On the Kvasir dataset, the existing techniques provide 91% accuracy using U-Net and double U-Net models [48]. DUCK-Net was used to segment the stomach ulcer on Kvasir and CVC-ClinicDB and achieved 98% accuracy [49]. The Li-SegPNet model is passed through the encoder and decoder modes for accurate segmentation on the Kavasir dataset [50]. Wavelet transformation and AdaptUNet (a Hybrid U-Net) are proposed for stomach ulcer segmentation, achieving 98% accuracy on the Kavasir dataset [43]. The DeeplabV3 segmentation model, combined with ResNet-50, is utilized to segment stomach ulcers using the Nerthus dataset, achieving an accuracy of 90% [51]. For the automatic segmentation of SU, a proposed encoder–decoder deep CNN model was used, and the model achieved 93% accuracy on the Nerthus datasets [52]. FEES and SimDCL achieved 73% and 81% accuracy, respectively, on the Nerthus and Kvasir datasets [45]. A fully convolutional neural network is applied for segmentation and evaluated on CVC-ClinicDB with 96% accuracy [53]. For the segmentation of SU, the doubleU-Net model was proposed, achieving 92% accuracy on the CVC-ClinicDB dataset [54]. An end-to-end fully CNN was proposed for the accurate segmentation of SU on the CVC-ClinicDB dataset and achieved 95% accuracy [47].

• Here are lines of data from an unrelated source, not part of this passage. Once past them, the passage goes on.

-- ==== Sys2Proof/Laws/State.lean ====
section
/-! SUPPORT. What each named update of the state does to each field of it, so that no proof unfolds a record update. -/

namespace Sys2Proof.Machine

variable (s : State)

/-! Time passes: the clock moves, and what falls due by itself has happened: steps of a lock, the end of BOOT and of the initialisation of the dies, and in
DUSK the quiet ports and BUOY (R204, R228 to R231, R381, R389). -/

@[simp] theorem bootAdvance_pending : (bootAdvance s).pending = s.pending := by
  unfold bootAdvance; dsimp only; split <;> split <;> rfl
@[simp] theorem bootAdvance_clk : (bootAdvance s).clk = s.clk := by
  unfold bootAdvance; dsimp only; split <;> split <;> rfl
@[simp] theorem bootAdvance_free : (bootAdvance s).free = s.free := by
  unfold bootAdvance; dsimp only; split <;> split <;> rfl
@[simp] theorem bootAdvance_regs : (bootAdvance s).regs = s.regs := by
  unfold bootAdvance; dsimp only; split <;> split <;> rfl
@[simp] theorem bootAdvance_log : (bootAdvance s).log = s.log := by
  unfold bootAdvance; dsimp only; split <;> split <;> rfl
@[simp] theorem bootAdvance_leases : (bootAdvance s).leases = s.leases := by
  unfold bootAdvance; dsimp only; split <;> split <;> rfl
@[simp] theorem bootAdvance_leaseLog : (bootAdvance s).leaseLog = s.leaseLog := by
  unfold bootAdvance; dsimp only; split <;> split <;> rfl
@[simp] theorem bootAdvance_lastArrayHolder : (bootAdvance s).lastArrayHolder = s.lastArrayHolder := by
  unfold bootAdvance; dsimp only; split <;> split <;> rfl
@[simp] theorem bootAdvance_arrayLapsed : (bootAdvance s).arrayLapsed = s.arrayLapsed := by
  unfold bootAdvance; dsimp only; split <;> split <;> rfl
@[simp] theorem bootAdvance_ports : (bootAdvance s).ports = s.ports := by
  unfold bootAdvance; dsimp only; split <;> split <;> rfl
@[simp] theorem bootAdvance_sb : (bootAdvance s).sb = s.sb := by
  unfold bootAdvance; dsimp only; split <;> split <;> rfl
@[simp] theorem bootAdvance_fwq : (bootAdvance s).fwq = s.fwq := by
  unfold bootAdvance; dsimp only; split <;> split <;> rfl
@[simp] theorem bootAdvance_slow : (bootAdvance s).slow = s.slow := by
  unfold bootAdvance; dsimp only; split <;> split <;> rfl
@[simp] theorem bootAdvance_misses : (bootAdvance s).misses = s.misses := by
  unfold bootAdvance; dsimp only; split <;> split <;> rfl
@[simp] theorem bootAdvance_diag : (bootAdvance s).diag = s.diag := by
  unfold bootAdvance; dsimp only; split <;> split <;> rfl
@[simp] theorem bootAdvance_rs : (bootAdvance s).rs = s.rs := by
  unfold bootAdvance; dsimp only; split <;> split <;> rfl
@[simp] theorem bootAdvance_otp : (bootAdvance s).otp = s.otp := by
  unfold bootAdvance; dsimp only; split <;> split <;> rfl
@[simp] theorem bootAdvance_sec : (bootAdvance s).sec = s.sec := by
  unfold bootAdvance; dsimp only; split <;> split <;> rfl
@[simp] theorem bootAdvance_arr : (bootAdvance s).arr = s.arr := by
  unfold bootAdvance; dsimp only; split <;> split <;> rfl
@[simp] theorem bootAdvance_pipe : (bootAdvance s).pipe = s.pipe := by
  unfold bootAdvance; dsimp only; split <;> split <;> rfl
@[simp] theorem bootAdvance_aux : (bootAdvance s).aux = s.aux := by
  unfold bootAdvance; dsimp only; split <;> split <;> rfl
@[simp] theorem bootAdvance_mem : (bootAdvance s).mem = s.mem := by
  unfold bootAdvance; dsimp only; split <;> split <;> rfl
@[simp] theorem bootAdvance_fm : (bootAdvance s).fm = s.fm := by
  unfold bootAdvance; dsimp only; split <;> split <;> rfl
@[simp] theorem bootAdvance_ring : (bootAdvance s).ring = s.ring := by
  unfold bootAdvance; dsimp only; split <;> split <;> rfl
@[simp] theorem bootAdvance_hold : (bootAdvance s).hold = s.hold := by
  unfold bootAdvance; dsimp only; split <;> split <;> rfl
@[simp] theorem bootAdvance_th : (bootAdvance s).th = s.th := by
  unfold bootAdvance; dsimp only; split <;> split <;> rfl
@[simp] theorem bootAdvance_pio : (bootAdvance s).pio = s.pio := by
  unfold bootAdvance; dsimp only; split <;> split <;> rfl

@[simp] theorem memAdvance_pending : (memAdvance s).pending = s.pending := by
  unfold memAdvance; split <;> [split; skip] <;> rfl
@[simp] theorem memAdvance_clk : (memAdvance s).clk = s.clk := by
  unfold memAdvance; split <;> [split; skip] <;> rfl
@[simp] theorem memAdvance_free : (memAdvance s).free = s.free := by
  unfold memAdvance; split <;> [split; skip] <;> rfl
@[simp] theorem memAdvance_regs : (memAdvance s).regs = s.regs := by
  unfold memAdvance; split <;> [split; skip] <;> rfl
@[simp] theorem memAdvance_log : (memAdvance s).log = s.log := by
  unfold memAdvance; split <;> [split; skip] <;> rfl
@[simp] theorem memAdvance_leases : (memAdvance s).leases = s.leases := by
  unfold memAdvance; split <;> [split; skip] <;> rfl
@[simp] theorem memAdvance_leaseLog : (memAdvance s).leaseLog = s.leaseLog := by
  unfold memAdvance; split <;> [split; skip] <;> rfl
@[simp] theorem memAdvance_lastArrayHolder : (memAdvance s).lastArrayHolder = s.lastArrayHolder := by
  unfold memAdvance; split <;> [split; skip] <;> rfl
@[simp] theorem memAdvance_arrayLapsed : (memAdvance s).arrayLapsed = s.arrayLapsed := by
  unfold memAdvance; split <;> [split; skip] <;> rfl
@[simp] theorem memAdvance_ports : (memAdvance s).ports = s.ports := by
  unfold memAdvance; split <;> [split; skip] <;> rfl
@[simp] theorem memAdvance_sb : (memAdvance s).sb = s.sb := by
  unfold memAdvance; split <;> [split; skip] <;> rfl
@[simp] theorem memAdvance_fwq : (memAdvance s).fwq = s.fwq := by
  unfold memAdvance; split <;> [split; skip] <;> rfl
@[simp] theorem memAdvance_slow : (memAdvance s).slow = s.slow := by
  unfold memAdvance; split <;> [split; skip] <;> rfl
@[simp] theorem memAdvance_misses : (memAdvance s).misses = s.misses := by
  unfold memAdvance; split <;> [split; skip] <;> rfl
@[simp] theorem memAdvance_diag : (memAdvance s).diag = s.diag := by
  unfold memAdvance; split <;> [split; skip] <;> rfl
@[simp] theorem memAdvance_pw : (memAdvance s).pw = s.pw := by
  unfold memAdvance; split <;> [split; skip] <;> rfl
@[simp] theorem memAdvance_rs : (memAdvance s).rs = s.rs := by
  unfold memAdvance; split <;> [split; skip] <;> rfl
@[simp] theorem memAdvance_otp : (memAdvance s).otp = s.otp := by
  unfold memAdvance; split <;> [split; skip] <;> rfl
@[simp] theorem memAdvance_sec : (memAdvance s).sec = s.sec := by
  unfold memAdvance; split <;> [split; skip] <;> rfl
@[simp] theorem memAdvance_arr : (memAdvance s).arr = s.arr := by
  unfold memAdvance; split <;> [split; skip] <;> rfl
@[simp] theorem memAdvance_pipe : (memAdvance s).pipe = s.pipe := by
  unfold memAdvance; split <;> [split; skip] <;> rfl
@[simp] theorem memAdvance_aux : (memAdvance s).aux = s.aux := by
  unfold memAdvance; split <;> [split; skip] <;> rfl
@[simp] theorem memAdvance_fm : (memAdvance s).fm = s.fm := by
  unfold memAdvance; split <;> [split; skip] <;> rfl
@[simp] theorem memAdvance_ring : (memAdvance s).ring = s.ring := by
  unfold memAdvance; split <;> [split; skip] <;> rfl
@[simp] theorem memAdvance_hold : (memAdvance s).hold = s.hold := by
  unfold memAdvance; split <;> [split; skip] <;> rfl
@[simp] theorem memAdvance_th : (memAdvance s).th = s.th := by
  unfold memAdvance; split <;> [split; skip] <;> rfl
@[simp] theorem memAdvance_pio : (memAdvance s).pio = s.pio := by
  unfold memAdvance; split <;> [split; skip] <;> rfl

@[simp] theorem duskAdvance_pending : (duskAdvance s).pending = s.pending := by
  unfold duskAdvance; dsimp only; split <;> [(split <;> split); skip] <;> rfl
@[simp] theorem duskAdvance_clk : (duskAdvance s).clk = s.clk := by
  unfold duskAdvance; dsimp only; split <;> [(split <;> split); skip] <;> rfl
@[simp] theorem duskAdvance_free : (duskAdvance s).free = s.free := by
  unfold duskAdvance; dsimp only; split <;> [(split <;> split); skip] <;> rfl
@[simp] theorem duskAdvance_regs : (duskAdvance s).regs = s.regs := by
  unfold duskAdvance; dsimp only; split <;> [(split <;> split); skip] <;> rfl
@[simp] theorem duskAdvance_log : (duskAdvance s).log = s.log := by
  unfold duskAdvance; dsimp only; split <;> [(split <;> split); skip] <;> rfl
@[simp] theorem duskAdvance_leases : (duskAdvance s).leases = s.leases := by
  unfold duskAdvance; dsimp only; split <;> [(split <;> split); skip] <;> rfl
@[simp] theorem duskAdvance_leaseLog : (duskAdvance s).leaseLog = s.leaseLog := by
  unfold duskAdvance; dsimp only; split <;> [(split <;> split); skip] <;> rfl
@[simp] theorem duskAdvance_lastArrayHolder : (duskAdvance s).lastArrayHolder = s.lastArrayHolder := by
  unfold duskAdvance; dsimp only; split <;> [(split <;> split); skip] <;> rfl
@[simp] theorem duskAdvance_arrayLapsed : (duskAdvance s).arrayLapsed = s.arrayLapsed := by
  unfold duskAdvance; dsimp only; split <;> [(split <;> split); skip] <;> rfl
@[simp] theorem duskAdvance_sb : (duskAdvance s).sb = s.sb := by
  unfold duskAdvance; dsimp only; split <;> [(split <;> split); skip] <;> rfl
@[simp] theorem duskAdvance_fwq : (duskAdvance s).fwq = s.fwq := by
  unfold duskAdvance; dsimp only; split <;> [(split <;> split); skip] <;> rfl
@[simp] theorem duskAdvance_slow : (duskAdvance s).slow = s.slow := by
  unfold duskAdvance; dsimp only; split <;> [(split <;> split); skip] <;> rfl
@[simp] theorem duskAdvance_misses : (duskAdvance s).misses = s.misses := by
  unfold duskAdvance; dsimp only; split <;> [(split <;> split); skip] <;> rfl
@[simp] theorem duskAdvance_diag : (duskAdvance s).diag = s.diag := by
  unfold duskAdvance; dsimp only; split <;> [(split <;> split); skip] <;> rfl
@[simp] theorem duskAdvance_rs : (duskAdvance s).rs = s.rs := by
  unfold duskAdvance; dsimp only; split <;> [(split <;> split); skip] <;> rfl
@[simp] theorem duskAdvance_otp : (duskAdvance s).otp = s.otp := by
  unfold duskAdvance; dsimp only; split <;> [(split <;> split); skip] <;> rfl
@[simp] theorem duskAdvance_sec : (duskAdvance s).sec = s.sec := by
  unfold duskAdvance; dsimp only; split <;> [(split <;> split); skip] <;> rfl
@[simp] theorem duskAdvance_arr : (duskAdvance s).arr = s.arr := by
  unfold duskAdvance; dsimp only; split <;> [(split <;> split); skip] <;> rfl
@[simp] theorem duskAdvance_pipe : (duskAdvance s).pipe = s.pipe := by
  unfold duskAdvance; dsimp only; split <;> [(split <;> split); skip] <;> rfl
@[simp] theorem duskAdvance_aux : (duskAdvance s).aux = s.aux := by
  unfold duskAdvance; dsimp only; split <;> [(split <;> split); skip] <;> rfl
@[simp] theorem duskAdvance_mem : (duskAdvance s).mem = s.mem := by
  unfold duskAdvance; dsimp only; split <;> [(split <;> split); skip] <;> rfl
@[simp] theorem duskAdvance_fm : (duskAdvance s).fm = s.fm := by
  unfold duskAdvance; dsimp only; split <;> [(split <;> split); skip] <;> rfl
@[simp] theorem duskAdvance_ring : (duskAdvance s).ring = s.ring := by
  unfold duskAdvance; dsimp only; split <;> [(split <;> split); skip] <;> rfl
@[simp] theorem duskAdvance_hold : (duskAdvance s).hold = s.hold := by
  unfold duskAdvance; dsimp only; split <;> [(split <;> split); skip] <;> rfl
@[simp] theorem duskAdvance_th : (duskAdvance s).th = s.th := by
  unfold duskAdvance; dsimp only; split <;> [(split <;> split); skip] <;> rfl
@[simp] theorem duskAdvance_pio : (duskAdvance s).pio = s.pio := by
  unfold duskAdvance; dsimp only; split <;> [(split <;> split); skip] <;> rfl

This research proposed a U-Net model for accurately segmenting the ulcer and achieved an accuracy of 98% and 99%. 99% and 79% on benchmark datasets Kvasir, Nerthus, CVC-ClinicDB, and the POF local dataset, respectively. This novel model is more effective compared to existing models. However, the proposed methodology has a limitation in that the model’s performance heavily depends on the quality and diversity of the training datasets, which may limit its generalizability to other GI diseases. Moreover, integrating classification and segmentation increases system complexity, making the deployment of real-time clinical systems challenging.

5. Conclusions

Ulcer detection in gastrointestinal imaging is a complex task due to the variable appearance of lesions, uneven illumination, and similarity with non-diseased regions. Manual methods are inefficient and prone to error, which necessitates the use of advanced automated techniques. Therefore, a deep reinforcement learning-based classification model is proposed. The model is built on the selected layers of a CNN model with Q-learning parameters that are trained from scratch using the optimum hyperparameters. The performance of the model is evaluated on two publicly available datasets, Nerthus and Kvasir. The proposed model provides 100% and 99.08% accuracy, respectively. The attention-based U-Net model is developed for segmenting classified images. The model’s performance is assessed on four datasets, including Kvasir, CVC-ClinicDB, Nerthus, and a private POF dataset, and achieves segmentation accuracies of 98.09%, 98.49%, 99.77%, and 99.13%, respectively. Corresponding Dice scores were 93.59% (Kvasir), 91.89% (CVC-ClinicDB), 98.71% (Nerthus), and 88.45% (POF), while the Intersection over Union (IoU) scores were 87.95%, 85.00%, 97.46%, and 79.29%. The obtained outcomes are superior to those in existing published works.

Future research directions include the integration of advanced enhancement techniques to improve the generalization of the model, such as using generative adversarial networks (GANs) to synthesize diverse training data, extending the framework to process and analyze multimodal gastrointestinal images to enhance segmentation accuracy further, optimizing the proposed method for real-time applications in clinical settings to ensure faster processing while maintaining accuracy, and expanding the scope of the proposed method to include automated stomach growth tracking and prognosis analysis to facilitate early interventions and personalized treatment. Addressing these areas, the proposed methodology can be further refined and expanded to effectively contribute to the diagnosis and treatment of stomach ulcers.